/-- ATTEST with enough room completes DONE and its report, in the scope of the domain, goes to host memory. LOG_READ completes DONE with the number
after its snapshot, which goes to host memory where it is not empty. A debug unlock request in OWNED or RMA while locked draws a challenge that leaves
on JTAG; an unlock spends it, and with a good signature debug is unlocked and keys, Tarn and filters are erased, with a bad one nothing else changes.
What the signature covers, and where draws come from, is log 8; that a request in another state does nothing is log 40. Rests on R48, R49, R51, R52,
R452. -/
def Obligations.AttestLogReadDebug : Prop :=
  (∀ s d n x nonce, CmdReady s d n x → reservedZero x [(4, 0, 32), fAddr] = true → 1152 ≤ dnum x 4 4 → nonce.length = 32 →
      s.inWindow d (daddr x).toNat (dnum x 4 4) true true = true →
    Does (.attest d n x nonce) s fun t => Answered s t d n x 0x00 0 ∧
      Sends s t (.host d (daddr x).toNat (s.report d.val (if d = 0 then 1 else 0) d nonce)) ∧ SameRegs s t ∧ t.belay = s.belay ∧ t.ports = s.ports) ∧
  (∀ s d n x, CmdReady s d n x → reservedZero x [(4, 0, 32), (8, 0, 16), fAddr] = true → 1 ≤ dnum x 8 2 → dnum x 8 2 ≤ 1024 →
      s.inWindow d (daddr x).toNat ((dnum x 8 2 + 1) * 16) false true = true →
    Does (.logRead d n x) s fun t => Answered s t d n x 0x00 (BitVec.ofNat 32 (s.snapshot (domainView d) (dnum x 4 4) (dnum x 8 2)).2) ∧
      (s.snapshotBytes (s.snapshot (domainView d) (dnum x 4 4) (dnum x 8 2)).1 ≠ [] →
        Sends s t (.host d (daddr x).toNat (s.snapshotBytes (s.snapshot (domainView d) (dnum x 4 4) (dnum x 8 2)).1))) ∧ Logged s t [] ∧ SameRegs s t) ∧
  (∀ s, s.belay.debugUnlocked = false → s.belay.otp.life = .owned ∨ s.belay.otp.life = .rma →
    Does .debugUnlockRequest s fun t => ∃ c, t.belay = { s.belay with jtagChallenge := some c } ∧ Sends s t (.jtag c)) ∧
  (∀ s sig c, s.belay.jtagChallenge = some c →
    Does (.debugUnlock sig) s fun t => t.belay.jtagChallenge = none ∧
      if ecdsaVerify (if s.belay.otp.life = .rma then Config.faKey else Config.ownerKey s.ownerHash) (beBytes 32 c.toNat ++ beBytes 8 s.serial.toNat)
          (BitVec.ofNat 768 (ofBe (slice sig 0 96))) then t.belay.debugUnlocked = true ∧ t.belay.keys = [] ∧ t.tarn = [] ∧ t.flt = [] ∧ t.belay.otp = s.belay.otp
      else t.belay = { s.belay with jtagChallenge := none } ∧ t.tarn = s.tarn)

/-- HOLD with a time: of a running port and of a live group it is pending, of a held port it sets the time left and completes DONE, of a port that the
domain does not own it completes OWNER. A pending hold takes effect once nothing is on the wire of the port, or the joined bus of the group is idle,
and shows HOLD. At the end of the time a port is back in the state before, and so is a group, which may have been promoted meanwhile. Rests on R128,
R129, R247. -/
def Obligations.HoldCommand : Prop :=
  (∀ s d n x (p : PortId), CmdReady s d n x → reservedZero x holdFields = true → dnum x 4 1 = p.val → s.portOwner p = d → s.underTest p = false →
      s.heldBack (fun a => a.ports.getLsbD p.val) = false → s.groupOf p = none → running (s.port p).state = true → (s.port p).holdPending = none → (BitVec.ofNat 32 (dnum x 8 4) : Word) ≠ 0 →
    Does (.hold d n x) s fun t => t.port p = { s.port p with holdPending := some (BitVec.ofNat 32 (dnum x 8 4)), holdWaiter := some (s.opOf d n x) } ∧
      OtherPorts s t p ∧ SameRegs s t ∧ t.groups = s.groups) ∧
  (∀ s d n x (p : PortId), CmdReady s d n x → reservedZero x holdFields = true → dnum x 4 1 = p.val → s.portOwner p = d → s.underTest p = false →
      s.heldBack (fun a => a.ports.getLsbD p.val) = false → s.groupOf p = none → (s.port p).state = .hold → (BitVec.ofNat 32 (dnum x 8 4) : Word) ≠ 0 →
    Does (.hold d n x) s fun t => Answered s t d n x 0x00 0 ∧ t.port p = { s.port p with holdEnd := s.holdDue (BitVec.ofNat 32 (dnum x 8 4)) } ∧
      OtherPorts s t p ∧ SameRegs s t ∧ t.groups = s.groups) ∧
  (∀ s d n x (k : GrpId), CmdReady s d n x → reservedZero x holdFields = true → dnum x 4 1 = 0x40 + k.val → s.grpOwner k = d →
      s.heldBack (s.namesGroup k) = false →
      (s.group k).state = .coldstart ∨ (s.group k).state = .startup ∨ (s.group k).state = .normal → (s.group k).holdPending = none →
      (BitVec.ofNat 32 (dnum x 8 4) : Word) ≠ 0 →
    Does (.hold d n x) s fun t => t.group k = { s.group k with holdPending := some (BitVec.ofNat 32 (dnum x 8 4)), holdWaiter := some (s.opOf d n x) } ∧
      SameRegs s t ∧ t.ports = s.ports ∧ ∀ j, j ≠ k → t.group j = s.group j) ∧
  (∀ s d n x (p : PortId), CmdReady s d n x → reservedZero x holdFields = true → dnum x 4 1 = p.val → s.portOwner p ≠ d →
    Does (.hold d n x) s fun t => Answered s t d n x 0x31 0 ∧ t.ports = s.ports ∧ t.groups = s.groups ∧ SameRegs s t) ∧
  (∀ s p w, (s.port p).holdPending = some w → (s.port p).onWire = none → running (s.port p).state = true → (s.port p).seqOn = false → s.groupOf p = none →
    Does (.holdTakesEffect (.port p)) s fun t =>
      t.port p = { s.port p with state := .hold, prior := (s.port p).state, holdPending := none, holdWaiter := none, holdEnd := s.holdDue w } ∧
      t.reg (.port p .evt) = setBit (s.reg (.port p .evt)) 0 ∧ OtherPorts s t p ∧ OtherRegs s t [.port p .evt] ∧ t.groups = s.groups) ∧
  (∀ s k w, (s.group k).holdPending = some w → s.joinedIdle k = true →
      (s.group k).state = .coldstart ∨ (s.group k).state = .startup ∨ (s.group k).state = .normal →
    Does (.holdTakesEffect (.grp k)) s fun t =>
      t.group k = { s.group k with state := .hold, prior := (s.group k).state, holdPending := none, holdWaiter := none, holdEnd := s.holdDue w } ∧
      t.reg (.grp k .evt) = setBit (s.reg (.grp k .evt)) 0 ∧ ∀ j, j ≠ k → t.group j = s.group j) ∧
  (∀ s u p r, (s.port p).state = .hold → (s.port p).holdEnd = some r → s.groupOf p = none → u = s.advance r →
    Does (.holdExpiry (.port p)) s fun t => t.port p = { u.port p with state := (s.port p).prior, prior := .off, holdEnd := none } ∧
      OtherPorts u t p ∧ OtherRegs u t [.port p .evt] ∧ t.groups = s.groups) ∧
  (∀ s k r, (s.group k).state = .hold → (s.group k).holdEnd = some r →
    Does (.holdExpiry (.grp k)) s fun t => (t.group k).holdEnd = none ∧
      (t.group k).state = (if (s.group k).prior = .startup ∧ max 1 (s.rf (.grp k .cfg) 12 5) ≤ (s.group k).promoteCnt then GState.normal else (s.group k).prior) ∧
      ∀ j, j ≠ k → t.group j = s.group j)
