/-! ### setReg -/

@[simp] theorem State.setReg_pending (r : Reg) (w : DWord) : (s.setReg r w).pending = s.pending := rfl
@[simp] theorem State.setReg_out (r : Reg) (w : DWord) : (s.setReg r w).out = s.out := rfl
@[simp] theorem State.setReg_free (r : Reg) (w : DWord) : (s.setReg r w).free = s.free := rfl
@[simp] theorem State.setReg_dev (r : Reg) (w : DWord) : (s.setReg r w).dev = s.dev := rfl
@[simp] theorem State.setReg_belay (r : Reg) (w : DWord) : (s.setReg r w).belay = s.belay := rfl
@[simp] theorem State.setReg_funcs (r : Reg) (w : DWord) : (s.setReg r w).funcs = s.funcs := rfl
@[simp] theorem State.setReg_rings (r : Reg) (w : DWord) : (s.setReg r w).rings = s.rings := rfl
@[simp] theorem State.setReg_ports (r : Reg) (w : DWord) : (s.setReg r w).ports = s.ports := rfl
@[simp] theorem State.setReg_rxq (r : Reg) (w : DWord) : (s.setReg r w).rxq = s.rxq := rfl
@[simp] theorem State.setReg_pairs (r : Reg) (w : DWord) : (s.setReg r w).pairs = s.pairs := rfl
@[simp] theorem State.setReg_groups (r : Reg) (w : DWord) : (s.setReg r w).groups = s.groups := rfl
@[simp] theorem State.setReg_tarn (r : Reg) (w : DWord) : (s.setReg r w).tarn = s.tarn := rfl
@[simp] theorem State.setReg_units (r : Reg) (w : DWord) : (s.setReg r w).units = s.units := rfl
@[simp] theorem State.setReg_objs (r : Reg) (w : DWord) : (s.setReg r w).objs = s.objs := rfl
@[simp] theorem State.setReg_flt (r : Reg) (w : DWord) : (s.setReg r w).flt = s.flt := rfl
@[simp] theorem State.setReg_tmu (r : Reg) (w : DWord) : (s.setReg r w).tmu = s.tmu := rfl
@[simp] theorem State.setReg_eths (r : Reg) (w : DWord) : (s.setReg r w).eths = s.eths := rfl
@[simp] theorem State.setReg_ptp (r : Reg) (w : DWord) : (s.setReg r w).ptp = s.ptp := rfl
@[simp] theorem State.setReg_links (r : Reg) (w : DWord) : (s.setReg r w).links = s.links := rfl
@[simp] theorem State.setReg_fab (r : Reg) (w : DWord) : (s.setReg r w).fab = s.fab := rfl
@[simp] theorem State.setReg_routes (r : Reg) (w : DWord) : (s.setReg r w).routes = s.routes := rfl
@[simp] theorem State.setReg_spur (r : Reg) (w : DWord) : (s.setReg r w).spur = s.spur := rfl
@[simp] theorem State.setReg_evc (r : Reg) (w : DWord) : (s.setReg r w).evc = s.evc := rfl
@[simp] theorem State.setReg_log (r : Reg) (w : DWord) : (s.setReg r w).log = s.log := rfl
@[simp] theorem State.setReg_cairn (r : Reg) (w : DWord) : (s.setReg r w).cairn = s.cairn := rfl
@[simp] theorem State.setReg_counts (r : Reg) (w : DWord) : (s.setReg r w).counts = s.counts := rfl
@[simp] theorem State.setReg_halves (r : Reg) (w : DWord) : (s.setReg r w).halves = s.halves := rfl
@[simp] theorem State.setReg_may (r : Reg) (w : DWord) : (s.setReg r w).may = s.may := rfl
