-- ==== Sys2Proof/Laws/Access.lean ====
section
/-! SUPPORT. Reading a part of the state after an update of another part. -/
namespace Sys2Proof.Machine

variable (s : State)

> [ACTION ITEM] Reproduce, character for character, only the lines of the preceding data that start at the line with "s.units := rfl" and end at the line with "s.flt := rfl", both included.

> [SOLUTION TO THIS EXERCISE]
@[simp] theorem State.setReg_units (r : Reg) (w : DWord) : (s.setReg r w).units = s.units := rfl
@[simp] theorem State.setReg_objs (r : Reg) (w : DWord) : (s.setReg r w).objs = s.objs := rfl
@[simp] theorem State.setReg_flt (r : Reg) (w : DWord) : (s.setReg r w).flt = s.flt := rfl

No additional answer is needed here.